Driving the congested streets of Las Vegas during the Consumer Electronics Show can be nauseating — even at the best of times. But blocking your view with a virtual reality headset? Of course, this is a recipe for disaster.

I don’t have the strongest stomach; I take Dramamine with me wherever I go. So, during CES 2023, I agreed, with a fair amount of trepidation, to wear a VR headset and experience morning traffic on the Las Vegas Strip from the backseat of a car.

It’s not just any car, though, and it’s not just any VR system. The car, a 1967 Cadillac DeVille, is excellent in many ways, but in this case, it’s notable for being woefully lacking in technology. (Worryingly, it also wasn’t wearing a seatbelt, which thankfully isn’t needed today.) The headset is the HTC VIVE Flow, paired with Holoride’s new retrofit kit, a $199 add-on that lets you Get an in-car VR experience car.

Image credits: Tim Stevens

Holoride was originally launched in partnership with Audi, which began integrating the company’s technology into its cars last year.

Holoride CEO Nils Wollny told me that while they have more OEM partnerships on the horizon (“We can’t announce that just yet”), this retrofit kit could immediately massively expand the product’s market reach. Wollny calls it “an easy way for people who want to drive a Holoride to outfit the car they own, so they don’t need to own the latest Audi.”

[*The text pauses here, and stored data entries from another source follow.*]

/-! ### Management requests -/

/-- A request answered BUSY, REFUSED-STATE or REFUSED-RANGE changes no state: its reply is queued, the last-request flag
takes the request, and nothing else happens. READ-STATUS is REFUSED-RANGE for a page that is in no line of its table,
READ-DOOR for a slot above 63 or a part above 2, FORGET-FOREIGN for a branch above 3; READ-RECORD is REFUSED-RANGE for a
bank, table, index or part out of range, and REFUSED-STATE for a bank that is EMPTY or LOADING, the range being checked
first (the model's choice, log entry 50); STORE is BUSY while a store runs, and REFUSED-STATE with no bank ACTIVE; ENROLL
is REFUSED-RANGE for a branch above 3 or a mode above 1, REFUSED-STATE on a DISABLED branch, and BUSY on an ENROLLING one
or while a door bound on the branch is queued, admitted or under an order. A code outside 1 to 14, and a payload too
short for the operands of its code, are INVALID; of a LOAD-CHUNK only table id and index count here (the model's choice,
log entry 54). A payload shorter than 2 bytes is not taken and changes nothing. -/
def Obligations.RefusedRequestsChangeNothing : Prop :=
  ∀ s : State, s.Settled →
    (∀ (i : Instr) (row : RequestRow), requestRow i = some row → s.Managed row.route row.payload →
      ((row.serve s.begin).2.code = 2 ∨ (row.serve s.begin).2.code = 3 ∨ (row.serve s.begin).2.code = 4) →
      exec i s = .next (s.replied row.route.src row.tag row.code (row.serve s.begin).2))
    ∧ (∀ (route : Route) (tag page : Byte), s.Managed route [2, tag, page] →
        (5 ≤ page.toNat ∧ page.toNat ≤ 7) ∨ 48 ≤ page.toNat →
        exec (.readStatus route tag page) s = .next (s.replied route.src tag 2 .refusedRange))
    ∧ (∀ (route : Route) (tag slot part : Byte), s.Managed route [3, tag, slot, part] →
        64 ≤ slot.toNat ∨ 3 ≤ part.toNat →
        exec (.readDoor route tag slot part) s = .next (s.replied route.src tag 3 .refusedRange))
    ∧ (∀ (route : Route) (tag bank table index part : Byte),
        s.Managed route [4, tag, bank, table, index, part] →
        (2 ≤ bank.toNat ∨ tableSize table.toNat ≤ index.toNat ∨ 2 ≤ part.toNat →
          exec (.readRecord route tag bank table index part) s =
            .next (s.replied route.src tag 4 .refusedRange))
        ∧ ∀ id, bankOf bank = some id → index.toNat < tableSize table.toNat → part.toNat ≤ 1 →
          (s.banks.get id).state = .empty ∨ (s.banks.get id).state = .loading →
          exec (.readRecord route tag bank table index part) s =
            .next (s.replied route.src tag 4 .refusedState))
    ∧ (∀ (route : Route) (tag : Byte), s.Managed route [11, tag] →
        (s.store.pinned ≠ none → exec (.store route tag) s = .next (s.replied route.src tag 11 .busy))
        ∧ (s.store.pinned = none → s.banks.find .active = none →
          exec (.store route tag) s = .next (s.replied route.src tag 11 .refusedState)))
    ∧ (∀ (route : Route) (tag branch mode : Byte), s.Managed route [12, tag, branch, mode] →
        (4 ≤ branch.toNat ∨ 2 ≤ mode.toNat →
          exec (.enroll route tag branch mode) s = .next (s.replied route.src tag 12 .refusedRange))
        ∧ ∀ b : BranchId, b.val = branch.toNat → mode.toNat ≤ 1 →
          (s.branches[b].state = .disabled →
            exec (.enroll route tag branch mode) s = .next (s.replied route.src tag 12 .refusedState))
          ∧ ((∃ r, s.branches[b].state = .enrolling r)
              ∨ (s.branches[b].state = .polling ∧ ∃ q ∈ s.bound b,
                  s.doors[q.1].entry ≠ none ∨ s.doors[q.1].move ≠ .none ∨ s.orderHeld q.1 = true) →
            exec (.enroll route tag branch mode) s = .next (s.replied route.src tag 12 .busy)))
    ∧ (∀ (route : Route) (tag branch : Byte), s.Managed route [13, tag, branch] → 4 ≤ branch.toNat →
        exec (.forgetForeign route tag branch) s = .next (s.replied route.src tag 13 .refusedRange))
    ∧ ∀ (bytes : List Byte) (f : RxFrame), s.powered = true → parseFrame bytes = some f → s.deliver f = .manager →
        (f.payload.length < 2 → exec (.trunkFrame bytes) s = .next s)
        ∧ (2 ≤ f.payload.length →
            at_ f.payload 0 = 0 ∨ 14 < (at_ f.payload 0).toNat
              ∨ f.payload.length < 2 + operandBytes (at_ f.payload 0).toNat →
            exec (.trunkFrame bytes) s =
              .next (s.replied f.route.src (at_ f.payload 1) (at_ f.payload 0) .invalid))

/-- IDENTIFY, READ-DOOR and READ-RECORD do not alter what they read, and RESTART is answered OK with nothing done
yet: the reply is queued, and nothing else happens but to the last-request flag. -/
def Obligations.ReadsAlterNothing : Prop :=
  ∀ (s : State) (route : Route) (tag : Byte), s.Settled →
    (∀ part, s.Managed route [1, tag, part] → exec (.identify route tag part) s =
      .next (s.replied route.src tag 1
        (if part = 0 then .ok s.identity else if part = 1 then .ok s.tableTag else .refusedRange)))
    ∧ (∀ slot part d, s.Managed route [3, tag, slot, part] → slotOf slot = some d → part.toNat ≤ 2 →
      exec (.readDoor route tag slot part) s =
        .next (s.replied route.src tag 3 (.ok (s.doorPart d part.toNat))))
    ∧ (s.Managed route [14, tag] → exec (.restartRequest route tag) s =
      .next (s.replied route.src tag 14 (.ok [])))
    ∧ ∀ bank table index part id, s.Managed route [4, tag, bank, table, index, part] →
      bankOf bank = some id → index.toNat < tableSize table.toNat → part.toNat ≤ 1 →
      (s.banks.get id).state ≠ .empty → (s.banks.get id).state ≠ .loading →
      exec (.readRecord route tag bank table index part) s =
        .next (s.replied route.src tag 4
          (.ok (recordData (lookup (s.banks.get id).set table.toNat index.toNat) part.toNat)))

/-- READ-STATUS returns a page; page 0 copies the event flags into its reply and clears them, and the other pages
change nothing, but for the model's counter of free values at a page 3 whose selected heel no rule gives (log entry
21). That page 0 carries the last-request flag as it was before this request is the model's choice (log entry 18). -/
def Obligations.ReadStatusClearsTheEventFlags : Prop :=
  ∀ (s : State) (route : Route) (tag page : Byte) (data : List Byte), s.Settled →
    s.Managed route [2, tag, page] → s.statusPage page.toNat = some data →
    (page = 0 → exec (.readStatus route tag page) s =
      .next ({ s with mgr := { s.mgr with events := 0 } }.replied route.src tag 2 (.ok data)))
    ∧ (page ≠ 0 → ∃ n, (page ≠ 3 ∨ s.selectedHeel ≠ none → n = s.freeCount)
      ∧ exec (.readStatus route tag page) s =
        .next ({ s with freeCount := n }.replied route.src tag 2 (.ok data)))

/-- READ-ALARMS: chunk 0 copies the list into a snapshot of the next number; a later chunk within the snapshot is
answered from it, and the last one releases it; one above its entry count or above 64 is REFUSED-RANGE, and one
with no snapshot held REFUSED-STATE. SNAPSHOT_RELEASE releases it 10 tenths after its latest chunk request. Nothing
else changes. Three clauses are the model's choice: the list-full bit of a chunk is that of the copy (log entry 19), a
SNAPSHOT_RELEASE that is not due changes nothing (log entry 3), and a refused chunk request does not restart the count
of the release (log entry 52). -/
def Obligations.ReadAlarmsServesASnapshot : Prop :=
  ∀ (s : State) (route : Route) (tag chunk : Byte),
    (s.Settled → s.Managed route [5, tag, chunk] →
      (chunk = 0 → exec (.readAlarms route tag chunk) s =
        .next
          ({ s with
              mgr := { s.mgr with
                snapshotNumber := s.mgr.snapshotNumber + 1
                snapshot := if s.alarms.entries = [] then none
                  else some ⟨s.alarms.entries, s.alarms.unacked, s.alarms.marks.length, s.uptime⟩ } }.replied
            route.src tag 5
            (.ok (Snapshot.head (s.mgr.snapshotNumber + 1)
              ⟨s.alarms.entries, s.alarms.unacked, s.alarms.marks.length, s.uptime⟩))))
      ∧ (64 < chunk.toNat →
        exec (.readAlarms route tag chunk) s = .next (s.replied route.src tag 5 .refusedRange))
      ∧ (chunk ≠ 0 → chunk.toNat ≤ 64 → s.mgr.snapshot = none →
        exec (.readAlarms route tag chunk) s = .next (s.replied route.src tag 5 .refusedState))
      ∧ ∀ p, chunk ≠ 0 → chunk.toNat ≤ 64 → s.mgr.snapshot = some p →
        (p.entries.length < chunk.toNat →
          exec (.readAlarms route tag chunk) s = .next (s.replied route.src tag 5 .refusedRange))
        ∧ ∀ x, p.entries[chunk.toNat - 1]? = some x →
          exec (.readAlarms route tag chunk) s =
            .next
              ({ s with
                  mgr := { s.mgr with
                    snapshot := if p.entries.length = chunk.toNat then none
                      else some { p with lastRequest := s.uptime } } }.replied
                route.src tag 5 (.ok (Snapshot.chunk s.mgr.snapshotNumber p x))))
    ∧ ∀ p, s.powered = true → s.mgr.snapshot = some p →
      exec .snapshotRelease s =
        .next (if elapsed s.uptime p.lastRequest = 10 then { s with mgr := { s.mgr with snapshot := none } }
          else s)

/-- LOAD-BEGIN: the load target, if it is neither PENDING nor pinned by a store, becomes LOADING with every
record absent; a target that is PENDING or pinned is answered BUSY. The other bank and all else are left. -/
def Obligations.LoadBeginEmptiesTheTarget : Prop :=
  ∀ (s : State) (route : Route) (tag : Byte) (id : BankId), s.Settled → s.Managed route [6, tag] →
    id = (if s.banks.a.state = .active then .b else .a) →
    ((s.banks.get id).state ≠ .pending → s.store.pinned ≠ some id →
      exec (.loadBegin route tag) s =
        .next ({ s with banks := s.banks.put id ⟨.loading, [], 0⟩ }.replied route.src tag 6 (.ok [])))
    ∧ ((s.banks.get id).state = .pending ∨ s.store.pinned = some id →
      exec (.loadBegin route tag) s = .next (s.replied route.src tag 6 .busy))

/-- LOAD-CHUNK: refused with no bank LOADING, and for a table, index or length out of range; else the record of the
LOADING bank is present with the new bytes, and every other record of it is as before. That the state is checked before
the ranges, and that too few record bytes are out of range and not INVALID, is the model's choice (log entries 51 and
54). LOAD-END: refused with no
bank LOADING; a set whose check value agrees and that validates makes its bank READY, which keeps the value; a set
that fails makes it EMPTY, and the reply carries the failure. All else is left. -/
def Obligations.ChunksAndEndsLoadTheBank : Prop :=
  ∀ (s : State) (route : Route) (tag : Byte), s.Settled →
    (∀ (table index : Byte) (bytes : List Byte), s.Managed route ([7, tag, table, index] ++ bytes) →
      (s.banks.find .loading = none →
        exec (.loadChunk route tag table index bytes) s = .next (s.replied route.src tag 7 .refusedState))
      ∧ ∀ id, s.banks.find .loading = some id →
        (tableSize table.toNat ≤ index.toNat ∨ bytes.length ≠ recordLength table.toNat →
          exec (.loadChunk route tag table index bytes) s =
            .next (s.replied route.src tag 7 .refusedRange))
        ∧ (index.toNat < tableSize table.toNat → bytes.length = recordLength table.toNat →
          setWf (s.banks.get id).set = true →
          ∃ set,
            exec (.loadChunk route tag table index bytes) s =
              .next ({ s with banks := s.banks.put id { s.banks.get id with set := set } }.replied
                route.src tag 7 (.ok []))
            ∧ setWf set = true ∧ lookup set table.toNat index.toNat = some bytes
            ∧ ∀ t i, (t ≠ table.toNat ∨ i ≠ index.toNat) →
              lookup set t i = lookup (s.banks.get id).set t i))
    ∧ ∀ check : BitVec 16, s.Managed route ([8, tag] ++ bytes16 check) →
      (s.banks.find .loading = none →
        exec (.loadEnd route tag check) s = .next (s.replied route.src tag 8 .refusedState))
      ∧ ∀ id, s.banks.find .loading = some id →
        (checkValue (s.banks.get id).set = check → validate s.trunk.ownId (s.banks.get id).set = none →
          exec (.loadEnd route tag check) s =
            .next ({ s with banks := s.banks.put id ⟨.ready, (s.banks.get id).set, check⟩ }.replied
              route.src tag 8 (.ok [])))
        ∧ (∀ f, checkValue (s.banks.get id).set = check →
            validate s.trunk.ownId (s.banks.get id).set = some f →
          exec (.loadEnd route tag check) s =
            .next ({ s with banks := s.banks.put id ⟨.empty, [], 0⟩ }.replied route.src tag 8 (.failed f)))
        ∧ (checkValue (s.banks.get id).set ≠ check →
          exec (.loadEnd route tag check) s =
            .next ({ s with banks := s.banks.put id ⟨.empty, [], 0⟩ }.replied route.src tag 8
              (.failed ⟨0, 0, .check⟩)))

/-- ACTIVATE and ROLLBACK, by their checks in order: refused while no bank is READY or RETIRED, while a zone is in
DOORS-CLOSED mode, and while a line sense is not CLEAR, with nothing changed but the reply. Else OK: with no bank
ACTIVE or all groups quiescent the bank is ACTIVE at once and the one that was ACTIVE RETIRED; otherwise the bank
becomes PENDING, and nothing else changes. -/
def Obligations.ActivationsFollowTheirChecks : Prop :=
  ∀ (s : State) (route : Route) (tag : Byte) (i : Instr) (code : Byte) (from_ : BankState),
    (i = .activate route tag ∧ code = 9 ∧ from_ = .ready)
      ∨ (i = .rollback route tag ∧ code = 10 ∧ from_ = .retired) →
    s.Settled → s.Managed route [code, tag] →
    (s.banks.find from_ = none → exec i s = .next (s.replied route.src tag code .refusedState))
    ∧ ∀ id, s.banks.find from_ = some id →
      (s.anyZoneClosed = true ∨ s.anyLineHeld = true →
        exec i s = .next (s.replied route.src tag code .refusedState))
      ∧ (s.anyZoneClosed = false → s.anyLineHeld = false →
        (s.activeSet ≠ none → s.allQuiescent = false →
          exec i s =
            .next ({ s with banks := s.banks.setState id .pending }.replied route.src tag code (.ok [])))
        ∧ (s.activeSet = none ∨ s.allQuiescent = true →
          ∃ t, exec i s = .next t ∧ t.trunk.replies = s.withReply route.src tag code (.ok [])
            ∧ (t.banks.get id).state = .active
            ∧ ∀ old, s.banks.find .active = some old → (t.banks.get old).state = .retired))
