/-! ### A settled part stays as it is -/

/-- An arbiter whose head does not fit admits nothing (R54). -/
theorem Ev.arbiter_of_no_fit {g : GroupId} {e : Ev} (h : ∀ q ∈ e.queueHead g, e.free g < (q.record.draw : Int))
    (n : Nat) : Ev.arbiter g n e = e := by
  cases n with
  | zero => rfl
  | succ n =>
    unfold Ev.arbiter
    split
    · next q hq => exact if_neg (Int.not_le.mpr (h q hq))
    · rfl

theorem Ev.arbiters_of_arbitrated {e : Ev} (h : e.Arbitrated) : e.arbiters = e := by
  unfold Ev.arbiters
  split
  · rfl
  · next hb =>
    have hg := h (by simpa using hb)
    generalize groupIds = gs
    induction gs with
    | nil => rfl
    | cons g gs ih => rw [List.foldl_cons, Ev.arbiter_of_no_fit (hg g), ih]

theorem Ev.swapIfQuiescent_of_waits {e : Ev} (h : e.PendingWaits) : e.swapIfQuiescent = e := by
  by_cases hb : e.bankPending = true
  · unfold Ev.swapIfQuiescent
    split
    · rw [h hb]
      rfl
    · rfl
  · exact e.swapIfQuiescent_of_not_pending (by simpa using hb)

/-- A POLLING branch without bound doors has no address to poll. -/
theorem State.nextPoll_of_unbound {s : State} {b : BranchId} (h : s.bound b = []) : s.nextPoll b = none := by
  unfold State.nextPoll
  rw [h]
  cases hd : s.branches[b].due <;> simp only [hd] <;> rfl

theorem State.sendPolls_of_polled {s : State} (h : s.Polled) : s.sendPolls = s := by
  have one : ∀ b, s.sendPoll b = s := by
    intro b
    unfold State.sendPoll
    dsimp only
    split
    · next hc =>
      simp only [Bool.and_eq_true, Option.isNone_iff_eq_none] at hc
      have hb : s.bound b = [] := by
        by_contra k
        have := h b hc.1 k
        rw [hc.2] at this
        cases this
      rw [State.nextPoll_of_unbound hb]
    · rfl
  unfold State.sendPolls
  generalize branchIds = bs
  induction bs with
  | nil => rfl
  | cons b bs ih => rw [List.foldl_cons, one, ih]

/-- The end of an event changes nothing of a settled part without alarm requests. -/
theorem Ev.settle_of_settled {e : Ev} (h : e.Settled) (hr : e.reqs = []) : e.settle = e.toState := by
  obtain ⟨-, hw, ha, hl, hp⟩ := h
  have hk : e.takeAlarms = e.toState := by rw [Ev.takeAlarms, hr, State.takeReqs_nil]
  have hv : e.toState.updateLive = e.toState := if_pos (Eq.symm hl)
  unfold Ev.settle
  rw [Ev.swapIfQuiescent_of_waits hw, Ev.arbiters_of_arbitrated ha, hk, hv, State.sendPolls_of_polled hp]

/-- A settled part that only answers. -/
theorem State.answer_settle {s : State} (h : s.Settled) (src : Station) (tag code : Byte) (a : Answer) :
    (s.begin.answer src tag code a).settle = s.answered src tag code a :=
  Ev.settle_of_settled (e := s.begin.answer src tag code a) h rfl

/-- A command that fails the check is answered, and nothing else happens. -/
theorem exec_panelRow_of_refused {i : Instr} {row : PanelRow} (h : panelRow i = some row) {s : State}
    (hs : s.Settled) (hc : s.Commanded row.route row.payload) {a : Answer}
    (hk : s.checkCommand row.route.src (some row.cmd) = .inl a) :
    exec i s = .next (s.answered row.route.src row.tag row.code a) := by
  have hk' : s.begin.checkCommand row.route.src (some row.cmd) = .inl a := hk
  rw [exec_panelRow_of_commanded h hc, Ev.orderUnit, hk', State.answer_settle hs]

end Sys2Proof.Machine
end

section
/-! SUPPORT. Refused commands (R30, R159) and the checks on operands (R30, steps 5 to 7). -/

namespace Sys2Proof.Machine

open Sys2Proof

/-- A frame that reaches the Order Unit is a COMMAND. -/
theorem State.deliver_orderUnit_kind {s : State} {f : RxFrame} (h : s.deliver f = .orderUnit) : f.kind = kindCommand := by
  by_contra k
  have hk : (f.kind == kindCommand) = false := by simpa using k
  revert h
  unfold State.deliver
  rw [hk]
  cases s.classify f <;> simp only [Bool.false_eq_true, if_false] <;> split_ifs <;> nofun

/-- A frame that reaches the Order Unit is a COMMAND of at least four bytes, or not taken (R159). -/
theorem State.takeFrame_of_orderUnit {s : State} {f : RxFrame} (h : s.deliver f = .orderUnit) :
    s.takeFrame f = s.takeCommand f.route.src f.payload := by
  unfold State.takeFrame
  rw [h]

theorem exec_trunkFrame_of_orderUnit {s : State} {bytes : List Byte} {f : RxFrame} (hf : parseFrame bytes = some f)
    (h : s.deliver f = .orderUnit) :
    exec (.trunkFrame bytes) s = s.live fun s => s.takeCommand f.route.src f.payload := by
  have hh : s.hear bytes = s.takeCommand f.route.src f.payload := by
    unfold State.hear
    rw [hf]
    exact State.takeFrame_of_orderUnit h
  exact congrArg (fun t => Host.Outcome.next (if s.powered then t else s)) hh

/-- A code outside 1 to 9 names no command (Table 9-4). -/
theorem panelCmd_of_badCode {code : Byte} (h : code = 0 ∨ 9 < code.toNat) (operand kind : Byte) :
    panelCmd code operand kind = none := by
  unfold panelCmd
  split
  case h_10 => rfl
  all_goals
    next hc =>
    rcases h with rfl | h
    · cases hc
    · omega

/-- Settles O20: each refusal is the first failing check of R30, and a settled part only answers. -/
theorem refusedCommandsOnlyAnswer : Obligations.RefusedCommandsOnlyAnswer := by
  intro s hs
  refine ⟨fun i row hrow hc => ⟨fun ha => ?_, fun ha hp => ?_, fun p hp => ⟨fun hr => ?_, fun why hr ho => ?_⟩⟩,
    fun bytes f p hpow hf hd hl hp hcode => ?_, fun bytes f hf hd hl => ?_⟩
  · refine exec_panelRow_of_refused hrow hs hc ?_
    simp [State.checkCommand, ha]
  · refine exec_panelRow_of_refused hrow hs hc ?_
    have hn : s.activeSet.isNone = false := Option.isNone_eq_false_iff.mpr (Option.isSome_iff_ne_none.mpr ha)
    simp [State.checkCommand, hn, hp]
  · refine exec_panelRow_of_refused hrow hs hc ?_
    rw [State.checkCommand_of_panel hp, hr]
    rfl
  · refine exec_panelRow_of_refused hrow hs hc ?_
    rw [State.checkCommand_of_panel hp, hr, ho]
    rfl
  · have hk : s.begin.checkCommand f.route.src none = .inl .badCode := by
      have hp' : s.begin.panel f.route.src = some p := hp
      simp only [State.checkCommand, State.activeSet_of_panel hp', hp', Bool.false_eq_true, if_false]
    have ht : s.takeCommand f.route.src f.payload =
        s.answered f.route.src (at_ f.payload 3) (at_ f.payload 0) .badCode := by
      rw [State.takeCommand, if_neg (by omega), panelCmd_of_badCode hcode, Ev.orderUnit, hk]
      exact State.answer_settle hs _ _ _ _
    rw [exec_trunkFrame_of_orderUnit hf hd]
    exact congrArg Host.Outcome.next ((if_pos hpow).trans ht)
  · have ht : s.takeCommand f.route.src f.payload = s := if_pos hl
    rw [exec_trunkFrame_of_orderUnit hf hd]
    exact congrArg Host.Outcome.next (by dsimp only; rw [ht, ite_self])

/-! ### Operands -/

theorem zoneOf_eq_none {b : Byte} (h : 16 ≤ b.toNat) : zoneOf b = none := dif_neg (by omega)

theorem zoneOf_eq_some {b : Byte} {z : ZoneId} (h : z.val = b.toNat) : zoneOf b = some z := by
  unfold zoneOf
  rw [dif_pos (h ▸ z.isLt)]
  exact congrArg some (Fin.ext h.symm)

theorem slotOf_eq_none {b : Byte} (h : 64 ≤ b.toNat) : slotOf b = none := dif_neg (by omega)

theorem slotOf_eq_some {b : Byte} {d : Slot} (h : d.val = b.toNat) : slotOf b = some d := by
  unfold slotOf
  rw [dif_pos (h ▸ d.isLt)]
  exact congrArg some (Fin.ext h.symm)

/-- A zone operand (R30, steps 5 to 7). -/
theorem zoneOperand_spec (b : Byte) (s : State) (p : PanelRec) :
    (16 ≤ b.toNat → zoneOperand b s p = some .badOperand)
      ∧ ∀ z : ZoneId, z.val = b.toNat → zoneOperand b s p =
        if s.hasZone z = false then some .noZone else if p.hasZone z = false then some .outOfScope else none := by
  refine ⟨fun h => ?_, fun z h => ?_⟩
  · rw [zoneOperand, zoneOf_eq_none h]
  · rw [zoneOperand, zoneOf_eq_some h]
    simp only [Bool.not_eq_true']

/-- The scope of a slot (R30, steps 6 and 7). -/
theorem doorScope_eq (d : Slot) (s : State) (p : PanelRec) :
    doorScope d s p =
      if s.fitted d = false then some .notFitted else if p.hasDoor d = false then some .outOfScope else none := by
  simp only [doorScope, Bool.not_eq_true']

/-- A slot operand (R30, steps 5 to 7). -/
theorem doorOperand_spec (b : Byte) (s : State) (p : PanelRec) :
    (64 ≤ b.toNat → doorOperand b s p = some .badOperand)
      ∧ ∀ d : Slot, d.val = b.toNat → doorOperand b s p =
        if s.fitted d = false then some .notFitted else if p.hasDoor d = false then some .outOfScope else none := by
  refine ⟨fun h => ?_, fun d h => ?_⟩
  · rw [doorOperand, slotOf_eq_none h]
  · rw [doorOperand, slotOf_eq_some h]
    exact doorScope_eq d s p

/-- The kinds of each type of subject (Table 6-1): doors 1 to 8, branches 9 and 10, the device 11 to 13. -/
theorem AlarmKind.ofCode_suits (n : Nat) (j : Subject) :
    (∃ k, AlarmKind.ofCode n = some k ∧ k.suits j = true) ↔
      match j with
      | .door _ => 1 ≤ n ∧ n ≤ 8
      | .branch _ => n = 9 ∨ n = 10
      | .device => 11 ≤ n ∧ n ≤ 13 := by
  unfold AlarmKind.ofCode
  split
  case h_14 =>
    simp only [imp_false] at *
    cases j <;> simp <;> omega
  all_goals cases j <;> simp [AlarmKind.suits]

/-- The subject of a number (section 6.1). -/
theorem Subject.ofCode_spec (n : Nat) :
    (∀ d : Slot, d.val = n → Subject.ofCode n = some (.door d))
      ∧ (∀ b : BranchId, 64 + b.val = n → Subject.ofCode n = some (.branch b))
      ∧ (n = 68 → Subject.ofCode n = some .device) ∧ (68 < n → Subject.ofCode n = none) := by
  refine ⟨fun d h => ?_, fun b h => ?_, fun h => ?_, fun h => ?_⟩
  · subst h
    simp [Subject.ofCode]
  · subst h
    simp [Subject.ofCode]
  · subst h
    rfl
  · unfold Subject.ofCode
    rw [dif_neg (by omega), dif_neg (by omega), if_neg (by omega)]

/-- The pair of an ACK whose kind belongs to its subject. -/
theorem ackPair_of_suits {subject kind : Byte} {j : Subject} (hj : Subject.ofCode subject.toNat = some j)
    (hk : ∃ k, AlarmKind.ofCode kind.toNat = some k ∧ k.suits j = true) :
    ∃ k, ackPair subject kind = some (j, k) := by
  obtain ⟨k, hk, hs⟩ := hk
  exact ⟨k, by simp [ackPair, hj, hk, hs]⟩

All you need is a place to mount the Holoride device, a puck-shaped thing that contains an accelerometer, a high-quality GPS, and a wireless module that connects to the HTC Vive Flow. Stick it on the windshield, turn it on, and you’re good to go. Data from this module drives various app experiences that Holoride offers — all of which include some sort of visual cue to prevent motion sickness.

Holoride Modification Kit CES 2023

Image credits: Tim Stevens

I sat in the Cadillac’s roomy back seat to taste what the package had to offer, and the roomy vinyl might have seen some very different experiences.

I started with Pixel Ripped 1995: On the Road. It’s a Holoride-specific spinoff of the indie VR darling. Here, you’re playing a 2-D platformer on a virtual handheld gaming system (“Gear Kid Color”), sitting in the virtual back seat of a virtual car while your virtual parents gossiping in front.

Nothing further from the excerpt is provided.